Supermán tiene un solo brazo

Ésta es la historia de Jorge Orejón, un triatleta de 45 años con discapacidad física que trata de encontrar un trabajo que le permita mantener a su familia y seguir batiendo marcas

Para Aaron, de 13 años, Superman tiene un solo brazo. No necesita más para volar a ras de suelo, a pie o en bicicleta, o nadar en aguas abiertas veloz como un delfín. Para Aaron, su padre es y siempre ha sido más hábil que Spiderman y, en proporción, hasta más fuerte que Hulk porque, aunque no es fruto de ningún experimento de laboratorio, su padre, Jorge Orejón, tiene súper poderes.

Hay que tenerlos para salir adelante después de un accidente de moto que te deja inútil el brazo derecho. Y tú eres diestro.

Fue allá por 1991 cuando el caballo de metal que Jorge conducía le descabalgó y le dejó una pierna rota por varios trozos y una de sus extremidades superiores sin vida. Entonces trabajaba en una empresa de trabajos verticales que hacía reparaciones en fachadas sin andamios. "Por ejemplo, montábamos las grandes lonas publicitarias de El Corte Inglés. Nos descolgábamos con arneses por la fachada del edificio y cosíamos las lonas".

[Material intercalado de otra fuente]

-- ==== Sys2Proof/Laws/State.lean ====
section
/-! SUPPORT. One lemma per field per update of the state, and the reads of a general register through the updates. -/
namespace Sys2Proof.Machine

@[simp] theorem State.setPc_params (s : State) (v : Word) : (s.setPc v).params = s.params := rfl
@[simp] theorem State.setPc_pc (s : State) (v : Word) : (s.setPc v).pc = v := rfl
@[simp] theorem State.setPc_acc (s : State) (v : Word) : (s.setPc v).acc = s.acc := rfl
@[simp] theorem State.setPc_sr (s : State) (v : Word) : (s.setPc v).sr = s.sr := rfl
@[simp] theorem State.setPc_lr (s : State) (v : Word) : (s.setPc v).lr = s.lr := rfl
@[simp] theorem State.setPc_gpr (s : State) (v : Word) : (s.setPc v).gpr = s.gpr := rfl
@[simp] theorem State.setPc_aur (s : State) (v : Word) : (s.setPc v).aur = s.aur := rfl
@[simp] theorem State.setPc_sfr (s : State) (v : Word) : (s.setPc v).sfr = s.sfr := rfl
@[simp] theorem State.setPc_itr (s : State) (v : Word) : (s.setPc v).itr = s.itr := rfl
@[simp] theorem State.setPc_pfar (s : State) (v : Word) : (s.setPc v).pfar = s.pfar := rfl
@[simp] theorem State.setPc_asrReserved (s : State) (v : Word) : (s.setPc v).asrReserved = s.asrReserved := rfl
@[simp] theorem State.setPc_halted (s : State) (v : Word) : (s.setPc v).halted = s.halted := rfl
@[simp] theorem State.setPc_reservation (s : State) (v : Word) : (s.setPc v).reservation = s.reservation := rfl
@[simp] theorem State.setPc_tlb (s : State) (v : Word) : (s.setPc v).tlb = s.tlb := rfl
@[simp] theorem State.setPc_mem (s : State) (v : Word) : (s.setPc v).mem = s.mem := rfl
@[simp] theorem State.setPc_irq (s : State) (v : Word) : (s.setPc v).irq = s.irq := rfl
@[simp] theorem State.setPc_freeCount (s : State) (v : Word) : (s.setPc v).freeCount = s.freeCount := rfl
@[simp] theorem State.setPc_readGpr (s : State) (v : Word) (y : Reg) : (s.setPc v).readGpr y = s.readGpr y := rfl
@[simp] theorem State.setPc_memByte (s : State) (v : Word) (a : Word) : (s.setPc v).memByte a = s.memByte a := rfl

@[simp] theorem State.setAcc_params (s : State) (v : Word) : (s.setAcc v).params = s.params := rfl
@[simp] theorem State.setAcc_pc (s : State) (v : Word) : (s.setAcc v).pc = s.pc := rfl
@[simp] theorem State.setAcc_acc (s : State) (v : Word) : (s.setAcc v).acc = v := rfl
@[simp] theorem State.setAcc_sr (s : State) (v : Word) : (s.setAcc v).sr = s.sr := rfl
@[simp] theorem State.setAcc_lr (s : State) (v : Word) : (s.setAcc v).lr = s.lr := rfl
@[simp] theorem State.setAcc_gpr (s : State) (v : Word) : (s.setAcc v).gpr = s.gpr := rfl
@[simp] theorem State.setAcc_aur (s : State) (v : Word) : (s.setAcc v).aur = s.aur := rfl
@[simp] theorem State.setAcc_sfr (s : State) (v : Word) : (s.setAcc v).sfr = s.sfr := rfl
@[simp] theorem State.setAcc_itr (s : State) (v : Word) : (s.setAcc v).itr = s.itr := rfl
@[simp] theorem State.setAcc_pfar (s : State) (v : Word) : (s.setAcc v).pfar = s.pfar := rfl
@[simp] theorem State.setAcc_asrReserved (s : State) (v : Word) : (s.setAcc v).asrReserved = s.asrReserved := rfl
@[simp] theorem State.setAcc_halted (s : State) (v : Word) : (s.setAcc v).halted = s.halted := rfl
@[simp] theorem State.setAcc_reservation (s : State) (v : Word) : (s.setAcc v).reservation = s.reservation := rfl
@[simp] theorem State.setAcc_tlb (s : State) (v : Word) : (s.setAcc v).tlb = s.tlb := rfl
@[simp] theorem State.setAcc_mem (s : State) (v : Word) : (s.setAcc v).mem = s.mem := rfl
@[simp] theorem State.setAcc_irq (s : State) (v : Word) : (s.setAcc v).irq = s.irq := rfl
@[simp] theorem State.setAcc_freeCount (s : State) (v : Word) : (s.setAcc v).freeCount = s.freeCount := rfl
@[simp] theorem State.setAcc_readGpr (s : State) (v : Word) (y : Reg) : (s.setAcc v).readGpr y = s.readGpr y := rfl
@[simp] theorem State.setAcc_nextPc (s : State) (v : Word) (len : Nat) : (s.setAcc v).nextPc len = s.nextPc len := rfl
@[simp] theorem State.setAcc_memByte (s : State) (v : Word) (a : Word) : (s.setAcc v).memByte a = s.memByte a := rfl

@[simp] theorem State.setSr_params (s : State) (v : Word) : (s.setSr v).params = s.params := rfl
@[simp] theorem State.setSr_pc (s : State) (v : Word) : (s.setSr v).pc = s.pc := rfl
@[simp] theorem State.setSr_acc (s : State) (v : Word) : (s.setSr v).acc = s.acc := rfl
@[simp] theorem State.setSr_sr (s : State) (v : Word) : (s.setSr v).sr = v := rfl
@[simp] theorem State.setSr_lr (s : State) (v : Word) : (s.setSr v).lr = s.lr := rfl
@[simp] theorem State.setSr_gpr (s : State) (v : Word) : (s.setSr v).gpr = s.gpr := rfl
@[simp] theorem State.setSr_aur (s : State) (v : Word) : (s.setSr v).aur = s.aur := rfl
@[simp] theorem State.setSr_sfr (s : State) (v : Word) : (s.setSr v).sfr = s.sfr := rfl
@[simp] theorem State.setSr_itr (s : State) (v : Word) : (s.setSr v).itr = s.itr := rfl
@[simp] theorem State.setSr_pfar (s : State) (v : Word) : (s.setSr v).pfar = s.pfar := rfl
@[simp] theorem State.setSr_asrReserved (s : State) (v : Word) : (s.setSr v).asrReserved = s.asrReserved := rfl
@[simp] theorem State.setSr_halted (s : State) (v : Word) : (s.setSr v).halted = s.halted := rfl
@[simp] theorem State.setSr_reservation (s : State) (v : Word) : (s.setSr v).reservation = s.reservation := rfl
@[simp] theorem State.setSr_tlb (s : State) (v : Word) : (s.setSr v).tlb = s.tlb := rfl
@[simp] theorem State.setSr_mem (s : State) (v : Word) : (s.setSr v).mem = s.mem := rfl
@[simp] theorem State.setSr_irq (s : State) (v : Word) : (s.setSr v).irq = s.irq := rfl
@[simp] theorem State.setSr_freeCount (s : State) (v : Word) : (s.setSr v).freeCount = s.freeCount := rfl
@[simp] theorem State.setSr_readGpr (s : State) (v : Word) (y : Reg) : (s.setSr v).readGpr y = s.readGpr y := rfl
@[simp] theorem State.setSr_nextPc (s : State) (v : Word) (len : Nat) : (s.setSr v).nextPc len = s.nextPc len := rfl
@[simp] theorem State.setSr_memByte (s : State) (v : Word) (a : Word) : (s.setSr v).memByte a = s.memByte a := rfl

@[simp] theorem State.setLr_params (s : State) (v : Word) : (s.setLr v).params = s.params := rfl
@[simp] theorem State.setLr_pc (s : State) (v : Word) : (s.setLr v).pc = s.pc := rfl
@[simp] theorem State.setLr_acc (s : State) (v : Word) : (s.setLr v).acc = s.acc := rfl
@[simp] theorem State.setLr_sr (s : State) (v : Word) : (s.setLr v).sr = s.sr := rfl
@[simp] theorem State.setLr_lr (s : State) (v : Word) : (s.setLr v).lr = v := rfl
@[simp] theorem State.setLr_gpr (s : State) (v : Word) : (s.setLr v).gpr = s.gpr := rfl
@[simp] theorem State.setLr_aur (s : State) (v : Word) : (s.setLr v).aur = s.aur := rfl
@[simp] theorem State.setLr_sfr (s : State) (v : Word) : (s.setLr v).sfr = s.sfr := rfl
@[simp] theorem State.setLr_itr (s : State) (v : Word) : (s.setLr v).itr = s.itr := rfl
@[simp] theorem State.setLr_pfar (s : State) (v : Word) : (s.setLr v).pfar = s.pfar := rfl
@[simp] theorem State.setLr_asrReserved (s : State) (v : Word) : (s.setLr v).asrReserved = s.asrReserved := rfl
@[simp] theorem State.setLr_halted (s : State) (v : Word) : (s.setLr v).halted = s.halted := rfl
@[simp] theorem State.setLr_reservation (s : State) (v : Word) : (s.setLr v).reservation = s.reservation := rfl
@[simp] theorem State.setLr_tlb (s : State) (v : Word) : (s.setLr v).tlb = s.tlb := rfl
@[simp] theorem State.setLr_mem (s : State) (v : Word) : (s.setLr v).mem = s.mem := rfl
@[simp] theorem State.setLr_irq (s : State) (v : Word) : (s.setLr v).irq = s.irq := rfl
@[simp] theorem State.setLr_freeCount (s : State) (v : Word) : (s.setLr v).freeCount = s.freeCount := rfl
@[simp] theorem State.setLr_readGpr (s : State) (v : Word) (y : Reg) : (s.setLr v).readGpr y = s.readGpr y := rfl
@[simp] theorem State.setLr_nextPc (s : State) (v : Word) (len : Nat) : (s.setLr v).nextPc len = s.nextPc len := rfl
@[simp] theorem State.setLr_memByte (s : State) (v : Word) (a : Word) : (s.setLr v).memByte a = s.memByte a := rfl

@[simp] theorem State.setGpr_params (s : State) (x : Reg) (v : Word) : (s.setGpr x v).params = s.params := rfl
@[simp] theorem State.setGpr_pc (s : State) (x : Reg) (v : Word) : (s.setGpr x v).pc = s.pc := rfl
@[simp] theorem State.setGpr_acc (s : State) (x : Reg) (v : Word) : (s.setGpr x v).acc = s.acc := rfl
@[simp] theorem State.setGpr_sr (s : State) (x : Reg) (v : Word) : (s.setGpr x v).sr = s.sr := rfl
@[simp] theorem State.setGpr_lr (s : State) (x : Reg) (v : Word) : (s.setGpr x v).lr = s.lr := rfl
@[simp] theorem State.setGpr_gpr (s : State) (x : Reg) (v : Word) : (s.setGpr x v).gpr = s.gpr.set x v := rfl
@[simp] theorem State.setGpr_aur (s : State) (x : Reg) (v : Word) : (s.setGpr x v).aur = s.aur := rfl
@[simp] theorem State.setGpr_sfr (s : State) (x : Reg) (v : Word) : (s.setGpr x v).sfr = s.sfr := rfl
@[simp] theorem State.setGpr_itr (s : State) (x : Reg) (v : Word) : (s.setGpr x v).itr = s.itr := rfl
@[simp] theorem State.setGpr_pfar (s : State) (x : Reg) (v : Word) : (s.setGpr x v).pfar = s.pfar := rfl
@[simp] theorem State.setGpr_asrReserved (s : State) (x : Reg) (v : Word) : (s.setGpr x v).asrReserved = s.asrReserved := rfl
@[simp] theorem State.setGpr_halted (s : State) (x : Reg) (v : Word) : (s.setGpr x v).halted = s.halted := rfl
@[simp] theorem State.setGpr_reservation (s : State) (x : Reg) (v : Word) : (s.setGpr x v).reservation = s.reservation := rfl
@[simp] theorem State.setGpr_tlb (s : State) (x : Reg) (v : Word) : (s.setGpr x v).tlb = s.tlb := rfl
@[simp] theorem State.setGpr_mem (s : State) (x : Reg) (v : Word) : (s.setGpr x v).mem = s.mem := rfl
@[simp] theorem State.setGpr_irq (s : State) (x : Reg) (v : Word) : (s.setGpr x v).irq = s.irq := rfl
@[simp] theorem State.setGpr_freeCount (s : State) (x : Reg) (v : Word) : (s.setGpr x v).freeCount = s.freeCount := rfl
@[simp] theorem State.setGpr_nextPc (s : State) (x : Reg) (v : Word) (len : Nat) : (s.setGpr x v).nextPc len = s.nextPc len := rfl
@[simp] theorem State.setGpr_memByte (s : State) (x : Reg) (v : Word) (a : Word) : (s.setGpr x v).memByte a = s.memByte a := rfl

@[simp] theorem State.setAur_params (s : State) (x : Fin 16) (v : Word) : (s.setAur x v).params = s.params := rfl
@[simp] theorem State.setAur_pc (s : State) (x : Fin 16) (v : Word) : (s.setAur x v).pc = s.pc := rfl
@[simp] theorem State.setAur_acc (s : State) (x : Fin 16) (v : Word) : (s.setAur x v).acc = s.acc := rfl
@[simp] theorem State.setAur_sr (s : State) (x : Fin 16) (v : Word) : (s.setAur x v).sr = s.sr := rfl
@[simp] theorem State.setAur_lr (s : State) (x : Fin 16) (v : Word) : (s.setAur x v).lr = s.lr := rfl
@[simp] theorem State.setAur_gpr (s : State) (x : Fin 16) (v : Word) : (s.setAur x v).gpr = s.gpr := rfl
@[simp] theorem State.setAur_aur (s : State) (x : Fin 16) (v : Word) : (s.setAur x v).aur = s.aur.set x v := rfl
@[simp] theorem State.setAur_sfr (s : State) (x : Fin 16) (v : Word) : (s.setAur x v).sfr = s.sfr := rfl
@[simp] theorem State.setAur_itr (s : State) (x : Fin 16) (v : Word) : (s.setAur x v).itr = s.itr := rfl
@[simp] theorem State.setAur_pfar (s : State) (x : Fin 16) (v : Word) : (s.setAur x v).pfar = s.pfar := rfl
@[simp] theorem State.setAur_asrReserved (s : State) (x : Fin 16) (v : Word) : (s.setAur x v).asrReserved = s.asrReserved := rfl
@[simp] theorem State.setAur_halted (s : State) (x : Fin 16) (v : Word) : (s.setAur x v).halted = s.halted := rfl
@[simp] theorem State.setAur_reservation (s : State) (x : Fin 16) (v : Word) : (s.setAur x v).reservation = s.reservation := rfl
@[simp] theorem State.setAur_tlb (s : State) (x : Fin 16) (v : Word) : (s.setAur x v).tlb = s.tlb := rfl
@[simp] theorem State.setAur_mem (s : State) (x : Fin 16) (v : Word) : (s.setAur x v).mem = s.mem := rfl
@[simp] theorem State.setAur_irq (s : State) (x : Fin 16) (v : Word) : (s.setAur x v).irq = s.irq := rfl
@[simp] theorem State.setAur_freeCount (s : State) (x : Fin 16) (v : Word) : (s.setAur x v).freeCount = s.freeCount := rfl
@[simp] theorem State.setAur_readGpr (s : State) (x : Fin 16) (v : Word) (y : Reg) : (s.setAur x v).readGpr y = s.readGpr y := rfl
@[simp] theorem State.setAur_nextPc (s : State) (x : Fin 16) (v : Word) (len : Nat) : (s.setAur x v).nextPc len = s.nextPc len := rfl
@[simp] theorem State.setAur_memByte (s : State) (x : Fin 16) (v : Word) (a : Word) : (s.setAur x v).memByte a = s.memByte a := rfl

@[simp] theorem State.setSfr_params (s : State) (v : Word) : (s.setSfr v).params = s.params := rfl
@[simp] theorem State.setSfr_pc (s : State) (v : Word) : (s.setSfr v).pc = s.pc := rfl
@[simp] theorem State.setSfr_acc (s : State) (v : Word) : (s.setSfr v).acc = s.acc := rfl
@[simp] theorem State.setSfr_sr (s : State) (v : Word) : (s.setSfr v).sr = s.sr := rfl
@[simp] theorem State.setSfr_lr (s : State) (v : Word) : (s.setSfr v).lr = s.lr := rfl
@[simp] theorem State.setSfr_gpr (s : State) (v : Word) : (s.setSfr v).gpr = s.gpr := rfl
@[simp] theorem State.setSfr_aur (s : State) (v : Word) : (s.setSfr v).aur = s.aur := rfl
@[simp] theorem State.setSfr_sfr (s : State) (v : Word) : (s.setSfr v).sfr = v := rfl
@[simp] theorem State.setSfr_itr (s : State) (v : Word) : (s.setSfr v).itr = s.itr := rfl
@[simp] theorem State.setSfr_pfar (s : State) (v : Word) : (s.setSfr v).pfar = s.pfar := rfl
@[simp] theorem State.setSfr_asrReserved (s : State) (v : Word) : (s.setSfr v).asrReserved = s.asrReserved := rfl
@[simp] theorem State.setSfr_halted (s : State) (v : Word) : (s.setSfr v).halted = s.halted := rfl
@[simp] theorem State.setSfr_reservation (s : State) (v : Word) : (s.setSfr v).reservation = s.reservation := rfl
@[simp] theorem State.setSfr_tlb (s : State) (v : Word) : (s.setSfr v).tlb = s.tlb := rfl
@[simp] theorem State.setSfr_mem (s : State) (v : Word) : (s.setSfr v).mem = s.mem := rfl
@[simp] theorem State.setSfr_irq (s : State) (v : Word) : (s.setSfr v).irq = s.irq := rfl
@[simp] theorem State.setSfr_freeCount (s : State) (v : Word) : (s.setSfr v).freeCount = s.freeCount := rfl
@[simp] theorem State.setSfr_readGpr (s : State) (v : Word) (y : Reg) : (s.setSfr v).readGpr y = s.readGpr y := rfl
@[simp] theorem State.setSfr_nextPc (s : State) (v : Word) (len : Nat) : (s.setSfr v).nextPc len = s.nextPc len := rfl
@[simp] theorem State.setSfr_memByte (s : State) (v : Word) (a : Word) : (s.setSfr v).memByte a = s.memByte a := rfl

Por supuesto tuvo que dejar de jugar al hombre araña y reconvertirse en trabajador de oficina. "Hice varios cursos y mi jefe me volvió a contratar para estar en la sede, pero a mí siempre me ha gustado mucho el trato con el público, y al final me decliné por la parte comercial", cuenta mientras se envuelve en un cabestrillo que le sujeta la mano derecha al pecho.

Para reinventarse Jorge tuvo la ayuda de la Fundación Prevent y del programa Incorpora de laCaixa. "Gracias a ellos encontré un trabajo que cumplía con mis expectativas", comenta. Lamentablemente eso se acabó hace sólo unos días. El viernes fue el último. Debido a la crisis, la empresa ha visto reducida su carga de trabajo y el jefe, contra sus deseos, ha tenido que reducir la jornada laboral de sus trabajadores. Y su sueldo, claro.

Pero Jorge tiene una mujer, sin empleo, y un hijo de 13 años a los que no puede fallar. Así es que se ha vuelto a poner la capa de superhéroe y anda buscando trabajo, el principal deporte de los españoles en los últimos años.

¿Qué es más difícil, comer o correr?

Jorge es, en todos los sentidos, un deportista consumado y, cuando termina de ponerse el cabestrillo, se acerca a su bici de carreras. Sus zapatillas de correr, con las que nos recibe en la pista del polideportivo municipal de Colmenarejo, entran y salen con las lazadas ya hechas. "La gente se sorprende porque participo en triathlones, pero es mucho más difícil cortar un filete con una sola mano o atarse los cordones, por ejemplo, que correr, nadar o montar en bicicleta", reflexiona.

Ha tenido que convertirse en un ingeniero doméstico para inventarse que el mundo no necesita tantas manos derechas: su bici de carreras tiene los frenos y cambios de marcha en la izquierda y se ha construido un manillar recto con un mando casi en el medio y un tubo para beber sin soltarse de manos. Él sigue considerándose diestro, pero tuvo que aprender a hacerlo todo con la izquierda. Empezar de cero: escribir, comer, usar el móvil y hasta rascarse.

"Siempre me ha gustado superarme y practicar triathlón era un buen entrenamiento", dice con una amplia sonrisa bajo sus ojos claros. Ha participado en competiciones, pero ahora el problema es el dinero, los patrocinios para el deporte "y tener un trabajo que te dé una estabilidad económica".

"Mi hijo nació cuando yo ya había tenido el accidente, así es que siempre lo ha visto de una forma natural", asegura Jorge. "Viene a las competiciones y está muy acostumbrado a ver a mis amigos: unos ciegos, otros sin piernas o brazos, o en sillas de ruedas", añade. Todos batiendo sus propias marcas, esforzándose y superándose a sí mismos... Bueno, si papá es un superhéroe lo normal es que sus amigos también lo sean, ¿no?